İtalyan matematikçisi G. Cordano (1720-1783), Câbir’i dünyanın gelmiş geçmiş on iki dâhîsi arasında sayar; İngiliz filozofu Bacon (1214-1294) ise O’ndan hayranlıkla bahseder.
Câbir, eski kimyacılardan farklı olarak deneysel metoda önem vermiştir. Bu yüzden bütün orta çağ kimyacıları O’nun tesirinde kalmışlardır. Câbir b. Hayyan, sadece teorisyen değil, aynı zamanda uygulayıcı ve deneycidir; kitaplarında takip ettiği metod tamamen deney ve gözleme dayanır.
Ünlü kimyacımız Câbir, yıllarca bazı kimyasal maddeleri birleştirerek altın yapmaya çalışmasına rağmen sun’i altın yapmayı başaramamıştır; fakat kimya ilminin gelişmesine vesile olmuştur. Bu sayede birçok kimyevî maddeyi bulmuş, çeşitli kimyevî metodlar geliştirmiş ve çeşitli teoriler ortaya koymuştur.
Burada sayamayacağımız kadar çalışması ve buluşu olan Câbir, on iki asır evvel kimyanın iki temel prensibini ilmî olarak ortaya koymuş ve kimyevî maddeleri dört ana gruba ayırarak ilk kimyevî sınıflamayı yapmıştır.
Bugün modern kimyanın babası sayılan Lavoisier, sadece kendisine kadar gelen bilgileri açıklamış ve kimyevî maddeleri isimlendirip, yeni bir sisteme koymuştur.

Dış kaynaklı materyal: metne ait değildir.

/-! ### `jump` -/

@[simp] theorem jump_t (s : State) (pc : Word) : (jump s pc).t = s.t := rfl
@[simp] theorem jump_l (s : State) (pc : Word) : (jump s pc).l = s.l := rfl
@[simp] theorem jump_fi (s : State) (pc : Word) : (jump s pc).fi = s.fi := rfl
@[simp] theorem jump_groups (s : State) (pc : Word) : (jump s pc).groups = s.groups := rfl
@[simp] theorem jump_teams (s : State) (pc : Word) : (jump s pc).teams = s.teams := rfl
@[simp] theorem jump_launches (s : State) (pc : Word) : (jump s pc).launches = s.launches := rfl
@[simp] theorem jump_sys (s : State) (pc : Word) : (jump s pc).sys = s.sys := rfl
@[simp] theorem jump_mem (s : State) (pc : Word) : (jump s pc).mem = s.mem := rfl
@[simp] theorem jump_stamps (s : State) (pc : Word) : (jump s pc).stamps = s.stamps := rfl
@[simp] theorem jump_pz (s : State) (pc : Word) : (jump s pc).pz = s.pz := rfl
@[simp] theorem jump_seqn (s : State) (pc : Word) : (jump s pc).seqn = s.seqn := rfl
@[simp] theorem jump_path (s : State) (pc : Word) : (jump s pc).path = s.path := rfl
@[simp] theorem jump_inq (s : State) (pc : Word) : (jump s pc).inq = s.inq := rfl
@[simp] theorem jump_l1 (s : State) (pc : Word) : (jump s pc).l1 = s.l1 := rfl
@[simp] theorem jump_dscr (s : State) (pc : Word) : (jump s pc).dscr = s.dscr := rfl
@[simp] theorem jump_scrLeft (s : State) (pc : Word) : (jump s pc).scrLeft = s.scrLeft := rfl
@[simp] theorem jump_tags (s : State) (pc : Word) : (jump s pc).tags = s.tags := rfl
@[simp] theorem jump_keygen (s : State) (pc : Word) : (jump s pc).keygen = s.keygen := rfl
@[simp] theorem jump_locks (s : State) (pc : Word) : (jump s pc).locks = s.locks := rfl
@[simp] theorem jump_eops (s : State) (pc : Word) : (jump s pc).eops = s.eops := rfl
@[simp] theorem jump_claims (s : State) (pc : Word) : (jump s pc).claims = s.claims := rfl
@[simp] theorem jump_reqs (s : State) (pc : Word) : (jump s pc).reqs = s.reqs := rfl
@[simp] theorem jump_wins (s : State) (pc : Word) : (jump s pc).wins = s.wins := rfl
@[simp] theorem jump_sess (s : State) (pc : Word) : (jump s pc).sess = s.sess := rfl
@[simp] theorem jump_now (s : State) (pc : Word) : (jump s pc).now = s.now := rfl
@[simp] theorem jump_l2 (s : State) (pc : Word) : (jump s pc).l2 = s.l2 := rfl
@[simp] theorem jump_rows (s : State) (pc : Word) : (jump s pc).rows = s.rows := rfl
@[simp] theorem jump_winVals (s : State) (pc : Word) : (jump s pc).winVals = s.winVals := rfl
@[simp] theorem jump_apend (s : State) (pc : Word) : (jump s pc).apend = s.apend := rfl
@[simp] theorem jump_walks (s : State) (pc : Word) : (jump s pc).walks = s.walks := rfl
@[simp] theorem jump_wkeeps (s : State) (pc : Word) : (jump s pc).wkeeps = s.wkeeps := rfl
@[simp] theorem jump_invals (s : State) (pc : Word) : (jump s pc).invals = s.invals := rfl
@[simp] theorem jump_migq (s : State) (pc : Word) : (jump s pc).migq = s.migq := rfl
@[simp] theorem jump_tlb (s : State) (pc : Word) : (jump s pc).tlb = s.tlb := rfl
@[simp] theorem jump_firm (s : State) (pc : Word) : (jump s pc).firm = s.firm := rfl
@[simp] theorem jump_lastIss (s : State) (pc : Word) : (jump s pc).lastIss = s.lastIss := rfl
@[simp] theorem jump_cyc (s : State) (pc : Word) : (jump s pc).cyc = s.cyc := rfl
@[simp] theorem jump_reached (s : State) (pc : Word) : (jump s pc).reached = s.reached := rfl
@[simp] theorem jump_service (s : State) (pc : Word) : (jump s pc).service = s.service := rfl
@[simp] theorem jump_clock (s : State) (pc : Word) : (jump s pc).clock = s.clock := rfl
@[simp] theorem jump_fresh (s : State) (pc : Word) : (jump s pc).fresh = s.fresh := rfl
@[simp] theorem jump_nid (s : State) (pc : Word) : (jump s pc).nid = s.nid := rfl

Bu durumda Câbir’i “kimyanın kurucusu” ve “kimyanın babası” saymak daha yerinde ve daha doğru olur.
Birçok ilimde ağırlığını hissettiren ve söz sahibi olan büyük dehâ, birçok Avrupalı bilginden (Avrupa’da atomla ilgili ilk bilgiler İngiliz fizikçi ve kimyacısı Dalton (1766-1844)’a aittir.) bin sene evvel atomla ilgilenmiş, tarifini yapmış ve parçalanabileceğini söylemiştir. Ayrıca optik kanununun keşfi ve mercekler teorisinin ortaya konuluşunu da Câbir’e dayandıranlar vardır.

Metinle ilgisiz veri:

-- ==== Sys2Proof/Tests/Slice0.lean ====
section
/-! SUPPORT. Tests of this row's own work. First the checks of well-formedness, each with a term that it refuses; then words
written out from the encoding tables; then, for every statement of Obligations.lean that has hypotheses, a state and
operands that meet them. -/

set_option Elab.async false

namespace Sys2Proof.Tests

open Sys2Proof Sys2Proof.Machine

/-! ### A small state -/

/-- A fragment of every thread at the first word of a clause of one word. -/
def tF : Frag := { id := 4, mask := BitVec.allOnes 64, pc := 0x110000, idx := 1, len := 1 }
def tG : Group := { uid := 1, team := 2, pc := 0x110000, a := [(1, 8), (2, 6), (3, 0x200000)], task := some 0x110000, frs := [(0, tF)] }
def tT : Team := { uid := 2, launch := 3, vregs := 512, scrB := 65536, sliceB := 4096 }
def tL : Launch := { uid := 3, w := [0x110000, 0x110000, 1, 0, 0, 0, 0, 0], placed := 1 }
/-- More pages of 2 MiB from 1 GiB on, held by the TLB of core 0: one whose page is away, a host window, a window of peer 1. -/
def tMap (s : State) : State :=
  let l : List Nat := [5 * 2 ^ 60 + 0x10000000339, 5 * 2 ^ 60 + 0x40000000039, 5 * 2 ^ 60 + 0x120000000039]
  let s := placeBytes (placeBytes (placeTables s) 0x102008 (leBytes 8 0x103003)) 0x103000 (l.flatMap (leBytes 8))
  { s with tlb := s.tlb ++ l.zipIdx.map (fun p =>
      { core := 0, ctx := 0, base := 0x40000000 + 2 ^ 21 * p.2, size := 2 ^ 21, leaf := p.1, addr := 0x103000 + 8 * p.2 }) }
/-- The device in full service, with context 0 live and the first GiB mapped to itself; a walk of group 1 has found nothing at 2^41. -/
def tS : State :=
  setCtxState (sysPut { tMap State.reset with
    g := tG, t := tT, l := tL, nid := 5, service := .full
    walks := [{ id := 0, core := 0, ctx := 0, uid := 1, page := 2 ^ 41, failed := some .unmapped }] } (rCtx 0 0) (2 ^ 63 + 0x100000)) 0 1
def vaAway : Nat := 0x40000000
def vaHost : Nat := 0x40200000
def vaPeer : Nat := 0x40400000
def inG (s : State) (f : Group → Group) : State := { s with g := f s.g }
def inT (s : State) (f : Team → Team) : State := { s with t := f s.t }
def inL (s : State) (f : Launch → Launch) : State := { s with l := f s.l }

/-- A store of group 1 on its way to byte 0 of the scratchpad of team 2. -/
def tE : PEnt := { id := 9, owner := .group 1, op := .store, acc := { sp := .s, va := 0, loc := .team 2 0, n := 8 }, x := 5 }

/-- What a result says, as plain data. -/
def okIs {ε α : Type} [DecidableEq α] (x : Except ε α) (a : α) : Bool := match x with | .ok b => decide (b = a) | .error _ => false
def gotOf : ScOut → Option Nat | .got _ v => some v | _ => none
def faultOf : ScOut → Option FCause | .fault _ c => some c | _ => none
def goes (o : Host.Outcome State Fault Refusal) : Bool := match o with | .next _ => true | _ => false
def isOk : Chk → Bool | .ok _ => true | _ => false
def isAway : Chk → Bool | .away _ => true | _ => false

Büyük bilginimiz Câbir’in çeşitli bilimlere ait irili-ufaklı 1000’i aşkın eseri vardır.
Birçok doğulu ve batılı bilim adamı O’nu ‘üstâd’ kabul edip, O’nun açtığı yoldan yürümüşlerdir, fakat Câbir’in şânı-şöhreti o derece büyüktü ki: O’nun adını kullanarak şöhrete kavuşmak isteyenler de olmuştur.
Eserleri çeşitli batı dillerine çevrilmiş ve uzun yıllar Avrupa Üniversiteleri’nde ders kitabı olarak okutulmuş ilim adamlarımızın isimlerini batılılar kendilerine mâl etmede oldukça usta davranmışlardır.

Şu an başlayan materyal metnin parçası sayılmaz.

-- ==== Sys2Proof/Machine/Dispatch.lean ====
section
/-! DEFINITION. The meaning of every instruction of Table 28-3, one arm per row of spec/opcode_table.json. -/

namespace Sys2Proof.Machine

def exec (i : Instr) (s : State) : Host.Outcome State Fault Refusal :=
  match i with
  | .addwf f d => Sys2Proof.Machine.execAddwf f d s
  | .addwfc f d => Sys2Proof.Machine.execAddwfc f d s
  | .andwf f d => Sys2Proof.Machine.execAndwf f d s
  | .asrf f d => Sys2Proof.Machine.execAsrf f d s
  | .lslf f d => Sys2Proof.Machine.execLslf f d s
  | .lsrf f d => Sys2Proof.Machine.execLsrf f d s
  | .clrf f => Sys2Proof.Machine.execClrf f s
  | .clrw x => Sys2Proof.Machine.execClrw x s
  | .comf f d => Sys2Proof.Machine.execComf f d s
  | .decf f d => Sys2Proof.Machine.execDecf f d s
  | .incf f d => Sys2Proof.Machine.execIncf f d s
  | .iorwf f d => Sys2Proof.Machine.execIorwf f d s
  | .movf f d => Sys2Proof.Machine.execMovf f d s
  | .movwf f => Sys2Proof.Machine.execMovwf f s
  | .rlf f d => Sys2Proof.Machine.execRlf f d s
  | .rrf f d => Sys2Proof.Machine.execRrf f d s
  | .subwf f d => Sys2Proof.Machine.execSubwf f d s
  | .subwfb f d => Sys2Proof.Machine.execSubwfb f d s
  | .swapf f d => Sys2Proof.Machine.execSwapf f d s
  | .xorwf f d => Sys2Proof.Machine.execXorwf f d s
  | .decfsz f d => Sys2Proof.Machine.execDecfsz f d s
  | .incfsz f d => Sys2Proof.Machine.execIncfsz f d s
  | .bcf f b => Sys2Proof.Machine.execBcf f b s
  | .bsf f b => Sys2Proof.Machine.execBsf f b s
  | .btfsc f b => Sys2Proof.Machine.execBtfsc f b s
  | .btfss f b => Sys2Proof.Machine.execBtfss f b s
  | .addlw k => Sys2Proof.Machine.execAddlw k s
  | .andlw k => Sys2Proof.Machine.execAndlw k s
  | .iorlw k => Sys2Proof.Machine.execIorlw k s
  | .movlb k => Sys2Proof.Machine.execMovlb k s
  | .movlp k => Sys2Proof.Machine.execMovlp k s
  | .movlw k => Sys2Proof.Machine.execMovlw k s
  | .sublw k => Sys2Proof.Machine.execSublw k s
  | .xorlw k => Sys2Proof.Machine.execXorlw k s
  | .bra k => Sys2Proof.Machine.execBra k s
  | .brw => Sys2Proof.Machine.execBrw s
  | .call k => Sys2Proof.Machine.execCall k s
  | .callw => Sys2Proof.Machine.execCallw s
  | .goto k => Sys2Proof.Machine.execGoto k s
  | .retfie => Sys2Proof.Machine.execRetfie s
  | .retlw k => Sys2Proof.Machine.execRetlw k s
  | .ret => Sys2Proof.Machine.execReturn s
  | .clrwdt => Sys2Proof.Machine.execClrwdt s
  | .nop => Sys2Proof.Machine.execNop s
  | .option => Sys2Proof.Machine.execOption s
  | .reset => Sys2Proof.Machine.execReset s
  | .sleep => Sys2Proof.Machine.execSleep s
  | .tris5 => Sys2Proof.Machine.execTris5 s
  | .tris6 => Sys2Proof.Machine.execTris6 s
  | .tris7 => Sys2Proof.Machine.execTris7 s
  | .addfsr n k => Sys2Proof.Machine.execAddfsr n k s
  | .moviwMode n mm => Sys2Proof.Machine.execMoviwMode n mm s
  | .moviwIndexed n k => Sys2Proof.Machine.execMoviwIndexed n k s
  | .movwiMode n mm => Sys2Proof.Machine.execMovwiMode n mm s
  | .movwiIndexed n k => Sys2Proof.Machine.execMovwiIndexed n k s

end Sys2Proof.Machine
end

Batılılar tercüme ettikleri kitabın üzerinde yazılı isimleri değil de; kendilerine uydurdukları isimleri yazmışlardır. İhtisas sahibi olmayanlar bu eserleri Hıristiyan bilginlerinin eserleri sanmışlardır. İşte misâl teşkil edecek kısa bir liste.
- Bîrunî=A lberuni, Aliboron; Âli bin İs= Haly Jesu; Câbir b. Hayyan= Geber ;
- İbn-i Zuhr= Avenzor; İbn-i Bâcce= Avempace; Zekeriyya Râzî= Rhazes;
- el-Fârâbî= Alpharabius; el-Hârizmî= Alkhorisme; ez-Zerkâlî= Arzahel… (1)
_____________________________________________________________________________________
- (1) Yeni Rehber Ansiklopedisi Türkiye Gazetesi, (İstanbul–1993); TDV-İslâm Ansiklopedisi, (İstanbul–1992); MEB-Türk Ansiklopedisi, (İstanbul–1993) MEB-İslâm Ansiklopedisi; Müslüman İlim Öncüleri Ansiklopedisi, (İstanbul–1992); Müsbet İlimlerde Müslüman Âlimler, (Ankara–1991); Yeni Bir Bakış Açısıyla İlim ve Din, (İstanbul–1998).